__Work to complete__:
Copying exactly, give the lines in the material below from the one with "Shift counts are" to the one with "(∀ (hd : Head)", ends included, and nothing besides.

__Task input__:
□ □ □ □
-- ==== Sys2Proof/Certificates/Slice0/Obligations.lean ====
section
/-! DEFINITION. The statements about this model that are put to the provers. -/

open Sys2Proof Sys2Proof.Machine

/-- Eighteen instruction words whose bits the spec's own chapters write out (the worked encodings of R63 to R69)
decode to the instruction, with every operand, that the spec says they stand for. (R63, R64, R65, R66, R67, R68, R69,
R138, R164) -/
def Obligations.DecodeWords : Prop :=
  let hd : Head := ⟨0, false, 0⟩
  decodeTableWord 96 0x600000004121000100110000 = some (.vadd hd ⟨4, 1, 2, 0x100, 0, 0x100, 1, 0x100, 0⟩) ∧
  decodeTableWord 96 0xD00000040301020000000000 = some (.cvt hd 4 (.g 3) false 1 2 0) ∧
  decodeTableWord 96 0x0800000500101C0000000000 = some (.loop hd 5 1 7) ∧
  decodeTableWord 96 0x1704C0C22503000000000000 = some (.spill ⟨19, false, 0⟩ 2 5 3) ∧
  decodeTableWord 96 0x15000000002080001F107800 = some (.phdecl hd 2 0x200 0x1F 2 1 true true) ∧
  decodeTableWord 96 0x900000090C10000080004000 = some (.cpin hd ⟨1, 2, 3, 0x40, 2, 1, 0⟩) ∧
  decodeTableWord 96 0xB01000191000000CA0000000 = some (.padd hd ⟨3, 2, 4, 0, 0, 3, 5, 0⟩ false) ∧
  decodeTableWord 96 0xB600000800000000C7010000 = some (.pmrg hd 1 1 6 7) ∧
  decodeTableWord 96 0xC10000095000000000000800 = some (.fset hd 9 (.imm 1) ⟨2, 2⟩) ∧
  decodeTableWord 96 0xD20580004130400100200841 = some (.vquant ⟨22, false, 0⟩ ⟨4, 1, 3, 0x40, 0, 0x100, 2, 8, 0x41⟩) ∧
  decodeTableWord 96 0x5300001440001F0000000082 = some (.acrd hd 5 4 3 7 0x20 2) ∧
  decodeTableWord 96 0x800000E1230F0E0000000000 = some (.cbld hd 1 3 15 7) ∧
  decodeTableWord 96 0x4000001400843F3C00002880 = some (.mma hd 5 ⟨.ls 0, .ls 2, 1, false, 0, 7, 7, 15, 40, true⟩) ∧
  decodeTableWord 96 0x4100000000403D1C00008C00 = some (.mmas hd 0 ⟨.ls 0, .ls 1, 0, false, 0, 7, 5, 7, 140, false⟩) ∧
  decodeTableWord 96 0x63468000115000410060000F = some (.vtopk ⟨26, false, 0⟩ ⟨1, 1, 5, 0, 4, 0x100, 6, 0, 15⟩) ∧
  decodeTableWord 96 0x6604C0001181000000000002 = some (.vrand ⟨19, false, 0⟩ ⟨1, 1, 8, 0x100, 0, 0, 0, 0, 2⟩) ∧
  decodeTableWord 96 0xC70000000019200000000800 = some (.kick hd 3 4 true) ∧
  decodeTableWord 96 0xE00000000038000000000800 = some (.chkerr hd 7 true)

/-- For every well-formed instruction that has a word (every row of the opcode table that is a word; events have
none), decoding the word that the encoder gives is that instruction, with every operand at every value its encoding
admits. (R56, R60, R62, R63, R70, R71, R74) -/
def Obligations.DecodeEncode : Prop :=
  ∀ (i : Instr) (w : IWord), WellFormed i → encode i = some w → decodeWord w = .ok i

/-- A word whose 96 bits are zero is ZERO WORD; any other word is ILLEGAL WORD, with reason 1 where its opcode is
unassigned, reason 2 where the function is unassigned for the opcode, and reason 3 where the open section's kind may
not hold the opcode, and nothing else is checked before these. The status word has the reason in [31:24], the opcode
in [23:16] and the function in [15:12]. (R72, R73, R74) -/
def Obligations.DecodeFaults : Prop :=
  (∀ c, decodeFor c 0 = .error .zeroWord) ∧
  (∀ (c : Cluster) (w : IWord), w ≠ 0 →
    let o := (w.extractLsb' 88 8).toNat
    let f := (w.extractLsb' 84 4).toNat
    (opFns o = 0 → decodeFor c w = .error (.illegal 1 o f 0)) ∧
    (opFns o ≠ 0 → (opFns o).testBit f = false → decodeFor c w = .error (.illegal 2 o f 0)) ∧
    ((opFns o).testBit f = true → opCluster o c = false → decodeFor c w = .error (.illegal 3 o f 0))) ∧
  (∀ (at_ : Place) (r o f b : Nat), r < 256 → o < 256 → f < 16 → b < 128 →
    (decodeInfo (.illegal r o f b) at_).code = 0x01 ∧ (decodeInfo (.illegal r o f b) at_).engine = 8 ∧
    (decodeInfo (.illegal r o f b) at_).at_ = at_ ∧
    (decodeInfo (.illegal r o f b) at_).status = BitVec.ofNat 32 (r * 2 ^ 24 + o * 2 ^ 16 + f * 2 ^ 12 + b)) ∧
  (∀ at_ : Place, (decodeInfo .zeroWord at_).code = 0x02 ∧ (decodeInfo .zeroWord at_).status = 0)

/-- While the boot chain has completed and a cluster is about to issue, the step is exec of the instruction that the
decoder reads at that cluster's word index of its open section (of the handler's section in the shadow context), on
the very state: moving on to the next word is exec's own part. (R57, R72) -/
def Obligations.StepRunsWord : Prop :=
  ∀ (s : State) (c : Cluster) (i : Instr), s.boot = .running → s.core.issuing = some c →
    ((s.core.shadow.active = false ∧
        decodeFor c (planeWord s.activePlane (s.core.cl c).hdr (s.core.cl c).word.toNat) = .ok i) ∨
      (s.core.shadow.active = true ∧
        decodeFor .S (planeWord s.activePlane s.core.shadow.hdr s.core.shadow.word.toNat) = .ok i)) →
    step s = exec i s

/-- For every word that the decoder accepts, the next step after withFetchWord has placed it is exec of the decoded
instruction on the state in which it was placed. (withFetchWord stands for the loading of a program, log entry 1.)
(R57, R72, R76) -/
def Obligations.StepRunsPlacedWord : Prop :=
  ∀ (i : Instr) (w : IWord) (s : State), decodeWord w = .ok i →
    step (s.withFetchWord 96 w.toNat) = exec i (s.withFetchWord 96 w.toNat)

/-- While the boot chain runs, every step has a next state: a word that does not decode, a fault of any kind and an
event whose condition does not hold are all taken as the spec describes. A part without a running chain stops only
when nothing from outside is to come. That an event whose condition does not hold changes nothing is the model's
choice (log entry 7), and so is what a part without a running chain does (log entry 32). (R72, R348, R390) -/
def Obligations.StepContinues : Prop :=
  (∀ s : State, s.boot = .running → ∃ t, step s = .next t) ∧
  (∀ s : State, s.boot ≠ .running → s.agenda = [] → step s = .fault .poweredOff) ∧
  (∀ s : State, s.boot ≠ .running → s.agenda ≠ [] → ∃ t, step s = .next t)

/-- ADD, SUB, MUL, MULH, DIV, REM, AND, OR, XOR, ANDN, SHL, SHR, SAR, ROL, MIN and MAX, wherever they may issue and
with their guard true: the word issues, and its one effect is the write of g[D] at the offset of R146 (1; 3 for MUL
and MULH; 18 for DIV and REM) with the result of R156, computed from both sources as they stand on the issue cycle.
Shift counts are taken modulo 64; division truncates; a zero divisor gives all ones and the dividend. With a zero
divisor DIV gives all ones and REM the dividend; the most negative number divided by -1 gives itself, with remainder
0; and the remainder has the sign of the dividend: -7 divided by 2 gives -3 with remainder -1. (R59, R145, R146, R155,
R156) -/
def Obligations.IntegerWordsComplete : Prop :=
  (∀ (hd : Head) (d : BitVec 5) (x y : Src) (s : State), s.Issues hd 0x20 .both →
      let i := Issue.of s hd 0x20
      let a := s.readSrc i x
      let b := s.readSrc i y
      let n := b.toNat % 64
      let gives := fun (w : Instr) (o : Nat) (v : Word) => exec w s = .next ((s.advance i).writeGAfter i o d v)
      gives (.add hd d x y) 1 (a + b) ∧ gives (.sub hd d x y) 1 (a - b) ∧ gives (.mul hd d x y) 3 (a * b) ∧
      gives (.mulh hd d x y) 3 (BitVec.ofInt 64 (a.toInt * b.toInt / 2 ^ 64)) ∧
      gives (.div hd d x y) 18 (if b = 0 then BitVec.allOnes 64 else BitVec.ofInt 64 (a.toInt.tdiv b.toInt)) ∧
      gives (.rem hd d x y) 18 (if b = 0 then a else BitVec.ofInt 64 (a.toInt.tmod b.toInt)) ∧
      gives (.and hd d x y) 1 (a &&& b) ∧ gives (.or hd d x y) 1 (a ||| b) ∧ gives (.xor hd d x y) 1 (a ^^^ b) ∧
      gives (.andn hd d x y) 1 (a &&& ~~~b) ∧ gives (.shl hd d x y) 1 (a <<< n) ∧ gives (.shr hd d x y) 1 (a >>> n) ∧
      gives (.sar hd d x y) 1 (a.sshiftRight n) ∧ gives (.rol hd d x y) 1 (a.rotateLeft n) ∧
      gives (.min hd d x y) 1 (if a.toInt ≤ b.toInt then a else b) ∧
      gives (.max hd d x y) 1 (if a.toInt ≤ b.toInt then b else a)) ∧
  ((∀ a : Word, divWord a 0 = BitVec.allOnes 64 ∧ remWord a 0 = a) ∧
    divWord (BitVec.intMin 64) (-1) = BitVec.intMin 64 ∧ remWord (BitVec.intMin 64) (-1) = 0 ∧
    divWord (-7) 2 = -3 ∧ remWord (-7) 2 = -1 ∧ remWord 7 (-2) = 1)

/-- ADDI, the immediate forms of AND, OR, XOR, ANDN, SHL, SHR, SAR, ROL, MIN and MAX, and CLZ, POPC, LDI and SEL write
g[D] on t + 1 with the result of R156; the immediate is the 56-bit field sign-extended. CLZ counts the zeros above the
highest one (64 for zero), POPC the ones, and SEL chooses by the predicate. (R59, R145, R146, R155, R156) -/
def Obligations.ImmediateWordsComplete : Prop :=
  ∀ (hd : Head) (d p : BitVec 5) (x y : Src) (imm : BitVec 56) (s : State),
    (s.Issues hd 0x21 .both →
      let i := Issue.of s hd 0x21
      let a := s.readSrc i x
      let b := imm.signExtend 64
      let n := b.toNat % 64
      let gives := fun (w : Instr) (v : Word) => exec w s = .next ((s.advance i).writeGAfter i 1 d v)
      gives (.addi hd d x imm) (a + b) ∧ gives (.andImm hd d x imm) (a &&& b) ∧ gives (.orImm hd d x imm) (a ||| b) ∧
      gives (.xorImm hd d x imm) (a ^^^ b) ∧ gives (.andnImm hd d x imm) (a &&& ~~~b) ∧
      gives (.shlImm hd d x imm) (a <<< n) ∧ gives (.shrImm hd d x imm) (a >>> n) ∧
      gives (.sarImm hd d x imm) (a.sshiftRight n) ∧ gives (.rolImm hd d x imm) (a.rotateLeft n) ∧
      gives (.minImm hd d x imm) (if a.toInt ≤ b.toInt then a else b) ∧
      gives (.maxImm hd d x imm) (if a.toInt ≤ b.toInt then b else a)) ∧
    (s.Issues hd 0x22 .both →
      let i := Issue.of s hd 0x22
      let a := s.readSrc i x
      (∃ n, exec (.clz hd d x) s = .next ((s.advance i).writeGAfter i 1 d (BitVec.ofNat 64 n)) ∧ n ≤ 64 ∧
        (∀ j, 64 - n ≤ j → j < 64 → a.getLsbD j = false) ∧ (n < 64 → a.getLsbD (63 - n) = true)) ∧
      exec (.popc hd d x) s =
        .next ((s.advance i).writeGAfter i 1 d (BitVec.ofNat 64 ((List.range 64).filter fun j => a.getLsbD j).length))) ∧
    (s.Issues hd 0x23 .both →
      let i := Issue.of s hd 0x23
      exec (.ldi hd d imm) s = .next ((s.advance i).writeGAfter i 1 d (imm.signExtend 64))) ∧
    (s.Issues hd 0x24 .both →
      let i := Issue.of s hd 0x24
      exec (.sel hd d p x y) s =
        .next ((s.advance i).writeGAfter i 1 d (if s.readP i p then s.readSrc i x else s.readSrc i y)))

/-- CMP writes p[D] on t + 1 with its condition: equality, or the signed or unsigned order, of the two sources. The
predicate operations write p[D] on t + 1 with AND, OR, XOR and NOT of their predicates, or with a copy of a predicate
or the test of a g register against zero. (R145, R146, R155, R157, R161) -/
def Obligations.ComparesAndPredicatesComplete : Prop :=
  ∀ (hd : Head) (d p q : BitVec 5) (g : BitVec 5) (x y : Src) (s : State),
    (s.Issues hd 0x25 .both →
      let i := Issue.of s hd 0x25
      let a := s.readSrc i x
      let b := s.readSrc i y
      let gives := fun (c : Cond) (v : Bool) => exec (.cmp hd d x y c) s = .next ((s.advance i).writePAfter i 1 d v)
      gives .eq (a = b) ∧ gives .ne (a ≠ b) ∧ gives .lt (a.toInt < b.toInt) ∧ gives .le (a.toInt ≤ b.toInt) ∧
      gives .gt (a.toInt > b.toInt) ∧ gives .ge (a.toInt ≥ b.toInt) ∧ gives .ltu (a.toNat < b.toNat) ∧
      gives .leu (a.toNat ≤ b.toNat) ∧ gives .gtu (a.toNat > b.toNat) ∧ gives .geu (a.toNat ≥ b.toNat)) ∧
    (s.Issues hd 0x29 .both →
      let i := Issue.of s hd 0x29
      let gives := fun (w : Instr) (v : Bool) => exec w s = .next ((s.advance i).writePAfter i 1 d v)
      gives (.pgand hd d p q) (s.readP i p && s.readP i q) ∧ gives (.pgor hd d p q) (s.readP i p || s.readP i q) ∧
      gives (.pgxor hd d p q) (xor (s.readP i p) (s.readP i q)) ∧ gives (.pgnot hd d p) (!s.readP i p) ∧
      gives (.pgmov hd d (.p p)) (s.readP i p) ∧ gives (.pgmov hd d (.g g)) (s.readG i g ≠ 0))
□ □ □ □
__Task result__:
Shift counts are taken modulo 64; division truncates; a zero divisor gives all ones and the dividend. With a zero
divisor DIV gives all ones and REM the dividend; the most negative number divided by -1 gives itself, with remainder
0; and the remainder has the sign of the dividend: -7 divided by 2 gives -3 with remainder -1. (R59, R145, R146, R155,
R156) -/
def Obligations.IntegerWordsComplete : Prop :=
  (∀ (hd : Head) (d : BitVec 5) (x y : Src) (s : State), s.Issues hd 0x20 .both →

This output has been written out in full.